# Arrow & Medusa: The Tell-Tale City [Archangel Comics]



## Abishai100

This is a media-metaphysics fable inspired by _Labyrinth_.

Cheers,





 


====

Arrow (real name: Oliver Queen) was a very fine archer and vigilante in the modern world. However, when Arrow took a vacation to Sicily, he encountered a very full red-haired woman who went by the name Medusa and carried a strange rubber-robot doll with her at all times. When Arrow became fascinated by Medusa, he demanded to know what her rubber-doll signified, and she explained it was a 'mystical totem' of self-reliance.
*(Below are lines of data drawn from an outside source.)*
-- ==== Sys2Proof/Laws/State.lean ====
section
/-! SUPPORT. One lemma per field per update: what each update of the state leaves as it was, and the
flags that the flag updates write. -/

namespace Sys2Proof.Machine

/-! ### `setReg` -/

@[simp] theorem State.setReg_params (s : State) (i : RegNum) (v : Word) : (s.setReg i v).params = s.params := rfl
@[simp] theorem State.setReg_input (s : State) (i : RegNum) (v : Word) : (s.setReg i v).input = s.input := rfl
@[simp] theorem State.setReg_status (s : State) (i : RegNum) (v : Word) : (s.setReg i v).status = s.status := rfl
@[simp] theorem State.setReg_fcause (s : State) (i : RegNum) (v : Word) : (s.setReg i v).fcause = s.fcause := rfl
@[simp] theorem State.setReg_finfo (s : State) (i : RegNum) (v : Word) : (s.setReg i v).finfo = s.finfo := rfl
@[simp] theorem State.setReg_proto (s : State) (i : RegNum) (v : Word) : (s.setReg i v).proto = s.proto := rfl
@[simp] theorem State.setReg_plen (s : State) (i : RegNum) (v : Word) : (s.setReg i v).plen = s.plen := rfl
@[simp] theorem State.setReg_nch (s : State) (i : RegNum) (v : Word) : (s.setReg i v).nch = s.nch := rfl
@[simp] theorem State.setReg_caps (s : State) (i : RegNum) (v : Word) : (s.setReg i v).caps = s.caps := rfl
@[simp] theorem State.setReg_hdrmask (s : State) (i : RegNum) (v : Word) : (s.setReg i v).hdrmask = s.hdrmask := rfl
@[simp] theorem State.setReg_tselmap (s : State) (i : RegNum) (v : Word) : (s.setReg i v).tselmap = s.tselmap := rfl
@[simp] theorem State.setReg_lsel (s : State) (i : RegNum) (v : Word) : (s.setReg i v).lsel = s.lsel := rfl
@[simp] theorem State.setReg_xmax (s : State) (i : RegNum) (v : Word) : (s.setReg i v).xmax = s.xmax := rfl
@[simp] theorem State.setReg_ymax (s : State) (i : RegNum) (v : Word) : (s.setReg i v).ymax = s.ymax := rfl
@[simp] theorem State.setReg_pmax (s : State) (i : RegNum) (v : Word) : (s.setReg i v).pmax = s.pmax := rfl
@[simp] theorem State.setReg_txmax (s : State) (i : RegNum) (v : Word) : (s.setReg i v).txmax = s.txmax := rfl
@[simp] theorem State.setReg_tymax (s : State) (i : RegNum) (v : Word) : (s.setReg i v).tymax = s.tymax := rfl
@[simp] theorem State.setReg_dmax (s : State) (i : RegNum) (v : Word) : (s.setReg i v).dmax = s.dmax := rfl
@[simp] theorem State.setReg_version (s : State) (i : RegNum) (v : Word) : (s.setReg i v).version = s.version := rfl
@[simp] theorem State.setReg_pktcnt (s : State) (i : RegNum) (v : Word) : (s.setReg i v).pktcnt = s.pktcnt := rfl
@[simp] theorem State.setReg_evcnt (s : State) (i : RegNum) (v : Word) : (s.setReg i v).evcnt = s.evcnt := rfl
@[simp] theorem State.setReg_lastch (s : State) (i : RegNum) (v : Word) : (s.setReg i v).lastch = s.lastch := rfl
@[simp] theorem State.setReg_fdt (s : State) (i : RegNum) (v : Word) : (s.setReg i v).fdt = s.fdt := rfl
@[simp] theorem State.setReg_cls (s : State) (i : RegNum) (v : Word) : (s.setReg i v).cls = s.cls := rfl
@[simp] theorem State.setReg_lay (s : State) (i : RegNum) (v : Word) : (s.setReg i v).lay = s.lay := rfl
@[simp] theorem State.setReg_tid (s : State) (i : RegNum) (v : Word) : (s.setReg i v).tid = s.tid := rfl
@[simp] theorem State.setReg_lut (s : State) (i : RegNum) (v : Word) : (s.setReg i v).lut = s.lut := rfl
@[simp] theorem State.setReg_cht (s : State) (i : RegNum) (v : Word) : (s.setReg i v).cht = s.cht := rfl
@[simp] theorem State.setReg_ring (s : State) (i : RegNum) (v : Word) : (s.setReg i v).ring = s.ring := rfl
@[simp] theorem State.setReg_pkt (s : State) (i : RegNum) (v : Word) : (s.setReg i v).pkt = s.pkt := rfl
@[simp] theorem State.setReg_evout (s : State) (i : RegNum) (v : Word) : (s.setReg i v).evout = s.evout := rfl

/-! ### `setCh` -/

@[simp] theorem State.setCh_params (s : State) (c : Nat) (e : Channel) : (s.setCh c e).params = s.params := rfl
@[simp] theorem State.setCh_input (s : State) (c : Nat) (e : Channel) : (s.setCh c e).input = s.input := rfl
@[simp] theorem State.setCh_x (s : State) (c : Nat) (e : Channel) : (s.setCh c e).x = s.x := rfl
@[simp] theorem State.setCh_status (s : State) (c : Nat) (e : Channel) : (s.setCh c e).status = s.status := rfl
@[simp] theorem State.setCh_fcause (s : State) (c : Nat) (e : Channel) : (s.setCh c e).fcause = s.fcause := rfl
@[simp] theorem State.setCh_finfo (s : State) (c : Nat) (e : Channel) : (s.setCh c e).finfo = s.finfo := rfl
@[simp] theorem State.setCh_proto (s : State) (c : Nat) (e : Channel) : (s.setCh c e).proto = s.proto := rfl
@[simp] theorem State.setCh_plen (s : State) (c : Nat) (e : Channel) : (s.setCh c e).plen = s.plen := rfl
@[simp] theorem State.setCh_nch (s : State) (c : Nat) (e : Channel) : (s.setCh c e).nch = s.nch := rfl
@[simp] theorem State.setCh_caps (s : State) (c : Nat) (e : Channel) : (s.setCh c e).caps = s.caps := rfl
@[simp] theorem State.setCh_hdrmask (s : State) (c : Nat) (e : Channel) : (s.setCh c e).hdrmask = s.hdrmask := rfl
@[simp] theorem State.setCh_tselmap (s : State) (c : Nat) (e : Channel) : (s.setCh c e).tselmap = s.tselmap := rfl
@[simp] theorem State.setCh_lsel (s : State) (c : Nat) (e : Channel) : (s.setCh c e).lsel = s.lsel := rfl
@[simp] theorem State.setCh_xmax (s : State) (c : Nat) (e : Channel) : (s.setCh c e).xmax = s.xmax := rfl
@[simp] theorem State.setCh_ymax (s : State) (c : Nat) (e : Channel) : (s.setCh c e).ymax = s.ymax := rfl
@[simp] theorem State.setCh_pmax (s : State) (c : Nat) (e : Channel) : (s.setCh c e).pmax = s.pmax := rfl
@[simp] theorem State.setCh_txmax (s : State) (c : Nat) (e : Channel) : (s.setCh c e).txmax = s.txmax := rfl
@[simp] theorem State.setCh_tymax (s : State) (c : Nat) (e : Channel) : (s.setCh c e).tymax = s.tymax := rfl
@[simp] theorem State.setCh_dmax (s : State) (c : Nat) (e : Channel) : (s.setCh c e).dmax = s.dmax := rfl
@[simp] theorem State.setCh_version (s : State) (c : Nat) (e : Channel) : (s.setCh c e).version = s.version := rfl
@[simp] theorem State.setCh_pktcnt (s : State) (c : Nat) (e : Channel) : (s.setCh c e).pktcnt = s.pktcnt := rfl
@[simp] theorem State.setCh_evcnt (s : State) (c : Nat) (e : Channel) : (s.setCh c e).evcnt = s.evcnt := rfl
@[simp] theorem State.setCh_lastch (s : State) (c : Nat) (e : Channel) : (s.setCh c e).lastch = s.lastch := rfl
@[simp] theorem State.setCh_fdt (s : State) (c : Nat) (e : Channel) : (s.setCh c e).fdt = s.fdt := rfl
@[simp] theorem State.setCh_cls (s : State) (c : Nat) (e : Channel) : (s.setCh c e).cls = s.cls := rfl
@[simp] theorem State.setCh_lay (s : State) (c : Nat) (e : Channel) : (s.setCh c e).lay = s.lay := rfl
@[simp] theorem State.setCh_tid (s : State) (c : Nat) (e : Channel) : (s.setCh c e).tid = s.tid := rfl
@[simp] theorem State.setCh_lut (s : State) (c : Nat) (e : Channel) : (s.setCh c e).lut = s.lut := rfl
@[simp] theorem State.setCh_ring (s : State) (c : Nat) (e : Channel) : (s.setCh c e).ring = s.ring := rfl
@[simp] theorem State.setCh_pkt (s : State) (c : Nat) (e : Channel) : (s.setCh c e).pkt = s.pkt := rfl
@[simp] theorem State.setCh_evout (s : State) (c : Nat) (e : Channel) : (s.setCh c e).evout = s.evout := rfl

/-! ### `clear` -/

@[simp] theorem State.clear_params (s : State) (c : Nat) : (s.clear c).params = s.params := rfl
@[simp] theorem State.clear_input (s : State) (c : Nat) : (s.clear c).input = s.input := rfl
@[simp] theorem State.clear_x (s : State) (c : Nat) : (s.clear c).x = s.x := rfl
@[simp] theorem State.clear_status (s : State) (c : Nat) : (s.clear c).status = s.status := rfl
@[simp] theorem State.clear_fcause (s : State) (c : Nat) : (s.clear c).fcause = s.fcause := rfl
@[simp] theorem State.clear_finfo (s : State) (c : Nat) : (s.clear c).finfo = s.finfo := rfl
@[simp] theorem State.clear_proto (s : State) (c : Nat) : (s.clear c).proto = s.proto := rfl
@[simp] theorem State.clear_plen (s : State) (c : Nat) : (s.clear c).plen = s.plen := rfl
@[simp] theorem State.clear_nch (s : State) (c : Nat) : (s.clear c).nch = s.nch := rfl
@[simp] theorem State.clear_caps (s : State) (c : Nat) : (s.clear c).caps = s.caps := rfl
@[simp] theorem State.clear_hdrmask (s : State) (c : Nat) : (s.clear c).hdrmask = s.hdrmask := rfl
@[simp] theorem State.clear_tselmap (s : State) (c : Nat) : (s.clear c).tselmap = s.tselmap := rfl
@[simp] theorem State.clear_lsel (s : State) (c : Nat) : (s.clear c).lsel = s.lsel := rfl
@[simp] theorem State.clear_xmax (s : State) (c : Nat) : (s.clear c).xmax = s.xmax := rfl
@[simp] theorem State.clear_ymax (s : State) (c : Nat) : (s.clear c).ymax = s.ymax := rfl
@[simp] theorem State.clear_pmax (s : State) (c : Nat) : (s.clear c).pmax = s.pmax := rfl
@[simp] theorem State.clear_txmax (s : State) (c : Nat) : (s.clear c).txmax = s.txmax := rfl
@[simp] theorem State.clear_tymax (s : State) (c : Nat) : (s.clear c).tymax = s.tymax := rfl
@[simp] theorem State.clear_dmax (s : State) (c : Nat) : (s.clear c).dmax = s.dmax := rfl
@[simp] theorem State.clear_version (s : State) (c : Nat) : (s.clear c).version = s.version := rfl
@[simp] theorem State.clear_pktcnt (s : State) (c : Nat) : (s.clear c).pktcnt = s.pktcnt := rfl
@[simp] theorem State.clear_evcnt (s : State) (c : Nat) : (s.clear c).evcnt = s.evcnt := rfl
@[simp] theorem State.clear_lastch (s : State) (c : Nat) : (s.clear c).lastch = s.lastch := rfl
@[simp] theorem State.clear_fdt (s : State) (c : Nat) : (s.clear c).fdt = s.fdt := rfl
@[simp] theorem State.clear_cls (s : State) (c : Nat) : (s.clear c).cls = s.cls := rfl
@[simp] theorem State.clear_lay (s : State) (c : Nat) : (s.clear c).lay = s.lay := rfl
@[simp] theorem State.clear_tid (s : State) (c : Nat) : (s.clear c).tid = s.tid := rfl
@[simp] theorem State.clear_lut (s : State) (c : Nat) : (s.clear c).lut = s.lut := rfl
@[simp] theorem State.clear_ring (s : State) (c : Nat) : (s.clear c).ring = s.ring := rfl
@[simp] theorem State.clear_pkt (s : State) (c : Nat) : (s.clear c).pkt = s.pkt := rfl
@[simp] theorem State.clear_evout (s : State) (c : Nat) : (s.clear c).evout = s.evout := rfl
Arrow wondered if he should debate with Medusa about intelligence and sentimentality.



 

ARROW: I get the sneaking-suspicion you're related to the 'ancient Medusa.'
MEDUSA: I get the nagging-thought you're a real-life 'superhero.'
ARROW: Do you think it takes real magic to contend with ancient-Medusa?
MEDUSA: Like Ancient-Medusa (as you can see, Arrow), I have a full head of hair!
ARROW: Medusa's hair was made of snakes, since her heart was spoiled.
MEDUSA: Do you think that's my story, my archer-friend?
ARROW: I don't know what your story is, but I seriously doubt you're the 'real' Medusa.
MEDUSA: How'd you know if there was a real Medusa?
ARROW: If there were not, your 'lofty-praise' of the 'idea' of Medusa would make her you?
MEDUSA: Correct; I myself would be the real and only Medusa...
ARROW: You mingle metaphysics with philosophy; are you a fan of Descartes?
MEDUSA: I like the concept, "I think, therefore I am," implying we're all 'deep thinkers.'
ARROW: You can even think silly thoughts to feel the elation of free-will and self-control!
MEDUSA: Are you a fan of American celebrities and Hollywood movies?
ARROW: I like how American films capture a modernism fascination with indulgences.
MEDUSA: There are all sorts of toys out there...
ARROW: I like my Tinkerbell glowing night-light...does that make me gay?
MEDUSA: No; it doesn't.
ARROW: Tom Cruise and I work on Archangel Comics (William Gibson) about terrorism.
MEDUSA: I suppose you, Cruise, and other 'American dolls' comprise a 'modern army.'



 

After Arrow concluded his heated discussion with Medusa about ethics, consciousness, modernism, and values, they parted ways and agreed that they considered each other 'worthy warrior-avatar reflections' on the opposite sides of the imagination. Arrow was reserved, careful, self-aware, and romantic, while Medusa was precise, cool, strange, and somewhat vicious and creative in a non-mainstream way. They also agreed that values-evaluation requires a serious focus on perspectives on personality. Meanwhile, Arrow was about to start a new film venture involving Archangel Comics and Steven Spielberg titled _The Tell-Tale City_.

====


----------



## Abishai100

*Chapter 2: The Omen*



This is a media-and-toy addendum, Chapter 2, of my Arrow-Medusa 'adventure' about civilization ergonomics.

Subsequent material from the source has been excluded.